Break-Even Analysis: Definition and Formula

By Thrive | Bookkeeping

Sep 20

operating income

This would make utilities a semi-Break-Even Analysis one hundred and one: How to Calculate BEP and Apply It to Your Business cost for your company. The contribution margin is how much profit you get from each unit after you subtract the variable costs required to make that unit. It helps you understand how much each additional unit will cost you to make, and how that may affect your sales revenue. If its contribution margin exceeds its fixed costs, then the company actually starts profiting from the sale of its products/services. The Break Even Point is the necessary level of output for a company’s revenue to be equal to its total costs – or said differently, the inflection point at which a company begins to generate a profit.


This can be important as it helps your business to manage its costs better and improve your financial future. This is why we’ve compiled this short guide to what the break-even point is, the formula, how to calculate it, and usage examples. Simone has researched and analyzed many products designed to help small businesses properly manage their finances, including accounting software and small business loans.

How Cutting Costs Affects the Breakeven Point

Returning to the example above, the contribution margin ratio is 40% ($40 contribution margin per item divided by $100 sale price per item).

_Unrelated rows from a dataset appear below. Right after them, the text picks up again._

/-- The integer arithmetic of Trig is the source's formula over the rationals: `clamp((raw - offset) / span, 0, 1)`, for every legal
span (43 R109). -/
def Obligations.TriggerValueIsTheSourceFormula : Prop :=
  ∀ offset span raw : Byte, span ≠ 0#8 →
    trigValue span (BitVec.ofInt 8 (trigCount offset span raw)) =
      max 0 (min 1 (((raw.toNat : ℚ) - (offset.toNat : ℚ)) / (span.toNat : ℚ)))

/-- The corner cases of the trigger family (43 R112), for all legal inputs: 0 up to the offset, the span from offset + span on, one
count per raw count between, and monotone. -/
def Obligations.TriggerCorners : Prop :=
  ∀ offset span : Byte,
    (∀ raw : Byte, raw.toNat ≤ offset.toNat → trigCount offset span raw = 0) ∧
    (∀ raw : Byte, offset.toNat + span.toNat ≤ raw.toNat → trigCount offset span raw = span.toNat) ∧
    (∀ raw : Byte, offset.toNat ≤ raw.toNat → raw.toNat ≤ offset.toNat + span.toNat →
      trigCount offset span raw = (raw.toNat : ℤ) - offset.toNat) ∧
    (∀ r1 r2 : Byte, r1.toNat ≤ r2.toNat → trigCount offset span r1 ≤ trigCount offset span r2)

/-- The two roundings differ exactly where the numerator is negative and the divisor does not divide it, and then by one (42 R97). -/
def Obligations.RoundingsDifferByOne : Prop :=
  ∀ n d : ℤ, 0 < d →
    axisQuotient .trunc n d = axisQuotient .floor n d + (if n < 0 ∧ ¬ d ∣ n then 1 else 0)

/-! ## Queries and statuses -/

/-- GET (44 R117): with a session and an index in 0..3 it answers OK with the record of that slot, whatever `busy` is, and writes
nothing. -/
def Obligations.GetAnswersTheRecord : Prop :=
  ∀ (q1 : Byte) (p : PortIdx) (s : State), s.alloc = true → q1.toInt = (p.toNat : ℤ) →
    exec (.get q1) s = .next { s with qryRsp := some { status := .ok, data := recordOf (s.port p) } }

/-- ISACTIVE (44 R118): with a session and an index in 0..3 it answers OK with 1 if some byte of the slot's last sub-frame is non-zero,
else 0, and writes nothing. -/
def Obligations.IsactiveAnswersActivity : Prop :=
  ∀ (q1 : Byte) (p : PortIdx) (s : State), s.alloc = true → q1.toInt = (p.toNat : ℤ) →
    (¬ allZero (s.port p).raw → exec (.isactive q1) s = .next { s with qryRsp := some { status := .ok, data := [1] } }) ∧
    (allZero (s.port p).raw → exec (.isactive q1) s = .next { s with qryRsp := some { status := .ok, data := [0] } })

/-- A query that fails (44 R117 to R119; 60 R130): NotInitialized without a session whatever the index, else OutOfRange for an index
outside 0..3; all data bytes zero, nothing written. -/
def Obligations.FailingQueriesReturnNoData : Prop :=
  (∀ (q1 : Byte) (s : State), s.alloc = false →
    exec (.get q1) s = .next { s with qryRsp := some { status := .notInitialized, data := List.replicate 25 0 } } ∧
    exec (.isactive q1) s = .next { s with qryRsp := some { status := .notInitialized, data := [0] } }) ∧
  (∀ (q1 : Byte) (s : State), s.alloc = true → (q1.toInt < 0 ∨ 3 < q1.toInt) →
    exec (.get q1) s = .next { s with qryRsp := some { status := .outOfRange, data := List.replicate 25 0 } } ∧
    exec (.isactive q1) s = .next { s with qryRsp := some { status := .outOfRange, data := [0] } })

Therefore, the break-even point in sales dollars is $50,000 ($20,000 total fixed costs divided by 40%). Confirm this figured by multiplying the break-even in units by the sale price ($100), which equals $50,000. As you can imagine, the concept of the break-even point applies to every business endeavor—manufacturing, retail, and service. Because of its universal applicability, it is a critical concept to managers, business owners, and accountants.

unit sales

After all, if your product isn’t profitable, your business will ultimately fail. The first example we’ll use is for creating a break-even point using the number of units sold.

How will you use the break-even analysis?

Which means, you’ll need to generate $12,500 in handbag sales to break even. Retailers have to make many guesses when deciding whether to add a product line or open a location.